Pukul 23.00
Acha menarik selimut sampai ke lehernya, tak tahan dengan hawa dingin yang menyerbu kamarnya walau semua pintu dan jendela telah ia tutup rapat-rapat. Hujan lebat di luar sana yang disertai riuh petir menyambar di angkasa hitam pekat membuatnya takut. Sensasi horor ia rasakan di kamarnya yang gelap dan hanya terang redup oleh lampu tidur diatas nakasnya, juga pernah disumbangi cahaya satu detik oleh siluet petir yang menyambar. Acha memeluk erat boneka Ice Bear nya, hidung dan kedua pipinya mulai memerah, padahal selimut yang ia gunakan cukup tebal.
Gruugg..
Gemuruh itu datang silih berganti memberikan suara riuh di heningnya malam bertiraikan rintik hujan lebatnya.

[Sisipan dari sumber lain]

-- ==== Sys2Proof/Machine/Access.lean ====
section
/-! DEFINITION. Memory and Tarn: where a board address lands, the checks of a partition's ranges, ECC findings, and the reads
and writes of engines (03 R91–R95, 06 R231–R250). -/

namespace Sys2Proof.Machine

/-- Bytes of one die's memory: 192 GiB, and of its Tarn: 256 MiB (R231). -/
def memSpan : Nat := 0x3000000000
def tarnSpan : Nat := 0x10000000
/-- Bytes of one position's window (R231). -/
def posSpan : Nat := 0x20000000000
/-- Window offset of the Tarn windows (R231). -/
def tarnBase : Nat := 0x1F000000000
/-- A memory granule and a Tarn granule in bytes (R240, R94). -/
def memGran : Nat := 0x10000000
def tarnGran : Nat := 0x10000

/-- What a board address names (R231). -/
inductive Place where
  | mem (pos : Nat) (c : CDie) (off : Nat)
  | tarn (pos : Nat) (c : CDie) (off : Nat)
  | unmapped
  deriving DecidableEq, Repr

/-- Where a board address lands (R231). -/
def placeOf (a : Nat) : Place :=
  let pos := a / posSpan
  let o := a % posSpan
  if 4 ≤ pos then .unmapped
  else if h : o / memSpan < 8 then .mem pos ⟨o / memSpan, h⟩ (o % memSpan)
  else if o < tarnBase then .unmapped
  else if h : (o - tarnBase) / tarnSpan < 8 then .tarn pos ⟨(o - tarnBase) / tarnSpan, h⟩ ((o - tarnBase) % tarnSpan)
  else .unmapped

/-- A whole extent is mapped: its first and last byte lie in the memory windows, or both in the Tarn windows, of one position (R231, R233). -/
def extentMapped (a len : Nat) : Bool :=
  match placeOf a, placeOf (a + len - 1) with
  | .mem p _ _, .mem q _ _ => p == q
  | .tarn p _ _, .tarn q _ _ => p == q
  | _, _ => false

/-- The key of a byte of the package's memory, and of its Tarn. -/
def memKey (c : CDie) (off : Nat) : Nat := c.val * memSpan + off
def tarnKey (c : CDie) (off : Nat) : Nat := c.val * tarnSpan + off

/-- What memory and Tarn bytes that nothing has written read as (log entry 5). -/
def memDefault : Nat → Byte := fun _ => 0

/-- The one read of a byte of memory and of Tarn. -/
def State.memByte (s : State) (c : CDie) (off : Nat) : Byte := Store.get memDefault s.mem (memKey c off)
def State.tarnByte (s : State) (c : CDie) (off : Nat) : Byte := Store.get memDefault s.tarn (tarnKey c off)

/-- Write bytes of memory, of Tarn. -/
def State.memPut (s : State) (c : CDie) (off : Nat) (bs : List Byte) : State :=
  { s with mem := Store.setList memDefault s.mem (memKey c off) bs }
def State.tarnPut (s : State) (c : CDie) (off : Nat) (bs : List Byte) : State :=
  { s with tarn := Store.setList memDefault s.tarn (tarnKey c off) bs }

/-- Read bytes of memory, of Tarn. -/
def State.memGet (s : State) (c : CDie) (off n : Nat) : List Byte := Store.getList memDefault s.mem (memKey c off) n
def State.tarnGet (s : State) (c : CDie) (off n : Nat) : List Byte := Store.getList memDefault s.tarn (tarnKey c off) n

/-- A sector that is written whole holds good data again (R246, R254). -/
def State.heal (s : State) (c : CDie) (off len : Nat) : State :=
  { s with badSectors := s.badSectors.filter (fun b => !(memKey c off ≤ 32 * b.sector && 32 * b.sector + 32 ≤ memKey c off + len)) }

/-- Zero a span: its entries are removed, since an unlisted byte reads zero (R254, R95). -/
def State.memZero (s : State) (c : CDie) (off n : Nat) : State :=
  State.heal { s with mem := Store.keep (fun k => !(memKey c off ≤ k && k < memKey c off + n)) s.mem } c off n
def State.tarnZero (s : State) (c : CDie) (off n : Nat) : State :=
  { s with tarn := Store.keep (fun k => !(tarnKey c off ≤ k && k < tarnKey c off + n)) s.tarn }

/-- Range i of a partition on a die: base and size in granules (R240). -/
def State.memRange (s : State) (c : CDie) (p : Part) (i : Nat) : Nat × Nat :=
  (s.fld (.mem c) (F.MEM_RANGE_BASE (4 * p.val + i)), s.fld (.mem c) (F.MEM_RANGE_SIZE (4 * p.val + i)))

/-- An extent lies within one range of a partition (R240). -/
def inRange (off len : Nat) (r : Nat × Nat) : Bool :=
  r.2 != 0 && r.1 * memGran ≤ off && off + len ≤ (r.1 + r.2) * memGran

/-- The memory of a die accepts an access of a partition (R240, R259, R260, R505). -/
def State.memOk (s : State) (c : CDie) (p : Part) (off len : Nat) : Bool :=
  !(s.memFenced.contains c) && s.flag (.mem c) F.BLK_STATUS_READY && !(s.partFenced p) &&
    [0, 1, 2, 3].any (fun i => inRange off len (s.memRange c p i))

/-- A partition's Tarn allocation on a die in bytes: base and size (R94). -/
def State.tarnAlloc (s : State) (c : CDie) (p : Part) : Nat × Nat :=
  (s.fld (.trn c) (F.TRN_PART_BASE p.val) * tarnGran, s.fld (.trn c) (F.TRN_PART_SIZE p.val) * tarnGran)

/-- The Tarn of a die accepts an access at a physical offset (R232, R505). -/
def State.tarnOk (s : State) (c : CDie) (p : Part) (off len : Nat) : Bool :=
  let a := s.tarnAlloc c p
  !(s.partFenced p) && a.2 != 0 && a.1 ≤ off && off + len ≤ a.1 + a.2

/-- A range refusal at a memory controller: counted, the first since clearing recorded, a C0 fault (R241). -/
def State.refuse (s : State) (c : CDie) (p : Part) (write : Bool) (addr : Nat) : State :=
  let s := s.bump (.mem c) C.MEM_REFUSED 1
  let s := if s.flag (.mem c) F.MEM_REFUSE_PART_VALID then s else
    (s.wr (Page.base (.mem c) + 0x158) (BitVec.ofNat 32 (p.val + write.toNat <<< 6 + 1 <<< 31))).wr64 (.mem c) 0x15C (BitVec.ofNat 64 addr)
  s.raise (.mem c) 0x102 0 { part := some p }

/-- Whether a die's array, Tarn, cores and memory can answer: not fenced whole and not in core reset (R680). -/
def State.dieDown (s : State) (c : CDie) : Bool := s.inReset (CDie.die c) || s.fencedDies.contains (CDie.die c)

/-- MEM_STACK STATE codes (R264). -/
def skOFF : Nat := 0
def skTRAINING : Nat := 1
def skREPAIR : Nat := 2
def skTESTING : Nat := 3
def skREADY : Nat := 4
def skFAILED : Nat := 5
def skFENCED : Nat := 6

/-- The stacks a die's memory interleaves over: all but those that have failed (R234, R258). -/
def State.liveStacks (s : State) (c : CDie) : List (Fin 3) := (List.finRange 3).filter (fun k => s.fld (.mem c) (F.MEM_STACK_STATE k.val) != skFAILED)

/-- Where a die offset lands: stack, channel and granule within the channel (R234, R258). -/
def stackPlace (lives : List (Fin 3)) (x : Nat) : Fin 3 × Fin 12 × Nat :=
  let g := x / 256
  let n := lives.length
  (lives.getD (g % n) 0, ⟨g / n % 12, Nat.mod_lt _ (by decide)⟩, g / n / 12)

/-- The check of a sector: one stored symbol in error is corrected; two, or an address symbol, make it uncorrectable (R244). Three and more are taken as
uncorrectable, which the code does not promise: PRESUMED (log entry 78). -/
def SectorErr.check (e : SectorErr) : Option (Fin 36) := match e.virt, e.syms.eraseDups with | false, [k] => some k | _, _ => none

/-- What a read of the sector at a die offset finds. -/
def State.eccFind (s : State) (c : CDie) (off : Nat) (e : SectorErr) : EccFind :=
  let p := stackPlace (s.liveStacks c) off
  ⟨p.1, p.2.1, e.row, e.check⟩

/-- The die switch that discards a request of die c for die d: the last on the shorter way round the ring (R21, R680). -/
def lastSwitch (c d : CDie) : CDie := if (d - c).val ≤ 4 then d + 7 else d + 1

/-- Requests of die c's engines for a die that is down get no response: each is discarded and counted with cause FENCED, the first and its retries (R680). -/
def State.fencedDrop (s : State) (c d : CDie) : State :=
  s.bump (.rtr (CDie.die (lastSwitch c d))) (C.RTR_CRC + 48) (1 + s.fld (.dma c) F.DMA_CTRL_RETRIES)

/-- The key of a row for corrected-error counts. -/
def rowKey (c : CDie) (e : EccFind) : Nat := ((c.val * 3 + e.stack.val) * 12 + e.ch.val) * 2 ^ 22 + e.row.toNat

/-- A row of a channel is already remapped (R248). -/
def State.isRemapped (s : State) (c : CDie) (e : EccFind) : Bool :=
  s.remaps.any (fun r => r.die == c && r.stack == e.stack && r.ch == e.ch && r.row == e.row)

/-- Entries used in a channel (R248). -/
def State.remapCount (s : State) (c : CDie) (st : Fin 3) (ch : Fin 12) : Nat :=
  (s.remaps.filter (fun r => r.die == c && r.stack == st && r.ch == ch)).length

/-- Put a row into the repair log once (R250). -/
def State.logRepair (s : State) (c : CDie) (e : EccFind) : State :=
  let x : RepairEntry := ⟨c, e.stack, e.ch, e.row⟩
  if s.repairLog.contains x then s else { s with repairLog := s.repairLog ++ [x] }

/-- A row that reaches CE_THRESH corrected errors is remapped, or logged when its channel is full; a row that holds an uncorrectable
sector is not remapped (R248, R249). -/
def State.rowRemap (s : State) (c : CDie) (e : EccFind) : State :=
  if s.isRemapped c e || s.badSectors.any (fun b => b.row == (c, e.stack, e.ch, e.row)) then s
  else if 256 ≤ s.remapCount c e.stack e.ch then
    if s.repairLog.contains ⟨c, e.stack, e.ch, e.row⟩ then s else (s.logRepair c e).raise (.mem c) 0x104 1 {}
  else
    let s : State := { s with remaps := s.remaps ++ [⟨c, e.stack, e.ch, e.row, 1⟩] }
    (((s.logRepair c e).bump (.mem c) C.MEM_REMAP 1).fireEvent (.mem c) 2).raise (.mem c) 0x103 0 {}

/-- Where an ECC error stands: MEM_ERR_LOC and MEM_ERR_ROW (R245, R246). -/
def State.errLoc (s : State) (c : CDie) (e : EccFind) (patrol : Bool) : State :=
  let sym := match e.sym with | some k => k.val | none => 63
  (s.wr (Page.base (.mem c) + 0x150) (BitVec.ofNat 32 (e.stack.val + e.ch.val <<< 2 + sym <<< 6 + (e.sym.isNone).toNat <<< 12 + patrol.toNat <<< 13))).wr
    (Page.base (.mem c) + 0x154) (BitVec.ofNat 32 e.row.toNat)
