-- ==== Sys2Proof/Machine/Operands.lean ====
section
/-! DEFINITION. Descriptors and their checks: sweeps (03 R96–R109, 04 R146–R148), dispatches (05 R205) and DMA (05 R209,
R683), and the layouts of their operands (03 R103). -/

namespace Sys2Proof.Machine

/-- Bits [hi:lo] of 32-bit word `i` of a descriptor. -/
def dw (d : List Byte) (i hi lo : Nat) : Nat := bits (leNat ((d.drop (4 * i)).take 4)) hi lo
/-- The 64-bit field whose low word is word `i`. -/
def dw64 (d : List Byte) (i : Nat) : Nat := leNat ((d.drop (4 * i)).take 8)
/-- Whole word `i`. -/
def dwd (d : List Byte) (i : Nat) : Nat := leNat ((d.drop (4 * i)).take 4)

def dVER (d : List Byte) : Nat := dw d 0 3 0
def dKIND (d : List Byte) : Nat := dw d 0 7 4
def dSPARSE (d : List Byte) : Bool := dw d 0 8 8 == 1
def dSIG_EN (d : List Byte) : Bool := dw d 0 9 9 == 1
def dMSI_EN (d : List Byte) : Bool := dw d 0 10 10 == 1
def dWAIT_PRIOR (d : List Byte) : Bool := dw d 0 11 11 == 1

/-- Sweep fields (R96). -/
def swRND (d : List Byte) : Nat := dw d 0 15 14
def swANCHOR_MODE (d : List Byte) : Nat := dw d 0 17 16
def swANCHOR (d : List Byte) : Int := twos 10 (dw d 0 27 18)
def swACT (d : List Byte) : Nat := dw d 0 31 28
def swFMT_W (d : List Byte) : Nat := dw d 1 7 0
def swFMT_A (d : List Byte) : Nat := dw d 1 15 8
def swFMT_OUT (d : List Byte) : Nat := dw d 1 23 16
def swFMT_ACC (d : List Byte) : Nat := dw d 1 31 24
def swM (d : List Byte) : Nat := dw d 2 23 0
def swK (d : List Byte) : Nat := dwd d 3
def swN (d : List Byte) : Nat := dw d 4 16 0
def swLocW (d : List Byte) : Bool := dw d 4 24 24 == 1
def swLocA (d : List Byte) : Bool := dw d 4 25 25 == 1
def swLocOut (d : List Byte) : Bool := dw d 4 26 26 == 1
def swLocAcc (d : List Byte) : Bool := dw d 4 27 27 == 1
def swLocAux (d : List Byte) : Bool := dw d 4 28 28 == 1
def swMASK_MODE (d : List Byte) : Nat := dw d 5 1 0
def swMASK_FILL (d : List Byte) : Nat := dw d 5 3 2
def swWINDOW (d : List Byte) : Nat := dw d 6 23 0
def swPOS_ROW (d : List Byte) : Nat := dw d 7 23 0
def swPOS_COL (d : List Byte) : Nat := dw d 8 23 0
def swA_STRIDE (d : List Byte) : Nat := dwd d 9
def swOUT_STRIDE (d : List Byte) : Nat := dwd d 10
def swACC_STRIDE (d : List Byte) : Nat := dwd d 11
def swT_W (d : List Byte) : Nat := dwd d 12
def swT_A (d : List Byte) : Nat := dwd d 13
def swT_OUT (d : List Byte) : Nat := dwd d 14
def swTID (d : List Byte) : Nat := dwd d 15
def swSEED (d : List Byte) : Nat := dw64 d 16
def swW_ADDR (d : List Byte) : Nat := dw64 d 18
def swWS_ADDR (d : List Byte) : Nat := dw64 d 20
def swA_ADDR (d : List Byte) : Nat := dw64 d 22
def swAS_ADDR (d : List Byte) : Nat := dw64 d 24
def swOUT_ADDR (d : List Byte) : Nat := dw64 d 26
def swOUTS_ADDR (d : List Byte) : Nat := dw64 d 28
def swACC_ADDR (d : List Byte) : Nat := dw64 d 30
def swAUX_ADDR (d : List Byte) : Nat := dw64 d 32
def swCOMPL (d : List Byte) : Nat := dw64 d 34
def swTAG (d : List Byte) : Nat := dw d 39 15 0

/-- Kinds (R97). -/
def kGEMM_WS : Nat := 0
def kGEMM_OS : Nat := 1
def kATTN : Nat := 2
def kTILE_LOAD : Nat := 3
def kTILE_STORE : Nat := 4
def kTRANSPOSE : Nat := 5

/-- Attention extension fields (04 R146). -/
def atOP (d : List Byte) : Nat := dw d 48 3 0
def atPOUT (d : List Byte) : Bool := dw d 48 4 4 == 1
def atROPE (d : List Byte) : Nat := dw d 48 6 5
def atPT_LOC (d : List Byte) : Bool := dw d 48 7 7 == 1
def atPAIRS (d : List Byte) : Nat := dw d 48 15 8
def atGROUP (d : List Byte) : Nat := dw d 48 22 16
def atSCALE (d : List Byte) : Nat := dwd d 49
def atQ_POS (d : List Byte) : Nat := dwd d 50
def atKV_POS (d : List Byte) : Nat := dwd d 51
def atPAGES (d : List Byte) : Nat := dw d 52 18 0
def atSEQ (d : List Byte) : Nat := dwd d 53
def atLAYER (d : List Byte) : Nat := dw d 54 7 0
def atHEAD (d : List Byte) : Nat := dw d 54 15 8
def atSHARDS (d : List Byte) : Nat := dw d 54 24 16
def atPT_ADDR (d : List Byte) : Nat := dw64 d 56
def atPART_ADDR (d : List Byte) : Nat := dw64 d 58
def atV_ADDR (d : List Byte) : Nat := dw64 d 60

/-- Rounded up to a multiple of 64. -/
def pad64 (n : Nat) : Nat := (n + 63) / 64 * 64

/-- A 16-bit format (R58). -/
def Fmt.is16 : Fmt → Bool | .fp16 => true | .bf16 => true | _ => false
/-- A block-scaled format (R51). -/
def Fmt.isBlock (f : Fmt) : Bool := f.blockL != 0 && f != .kv4
/-- A 4-bit element format other than T2 (R58). -/
def Fmt.is4 : Fmt → Bool | .mxfp4 => true | .sb4 => true | .int4b => true | _ => false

Acha menutup kedua telinganya, jam segini dia belum bisa tidur karena gemuruh yang ribut. Namun, diantara suara gemuruh yang Acha dengar, sebuah suara samar-samar dapat ditangkap telinganya. Ini bukan kisah horor, karena suara itu adalah suara manusia yang berada dikamar sebelahnya. Acha membuka kedua tangan yang tadinya membekam telinga, keningnya berkerut berusaha menajamkan indera pendengarannya itu diantara riuh gemuruh.
"Untuk apa lagi, hah?!"
Dan benar saja. Itu adalah suara yang ia tangkap lagi dari kamar sebelah; kamar Mamanya. Perasaannya mulai tak enak, maka Acha bangkit dari tidurnya dan beranjak menuju pintu kamarnya. Tapi Acha tidak bertindak buru-buru, dia harus memastikan semuanya dibalik pintu kamarnya yang belum ia buka. Acha tetap berada di dalam kamarnya, memasang telinga baik-baik.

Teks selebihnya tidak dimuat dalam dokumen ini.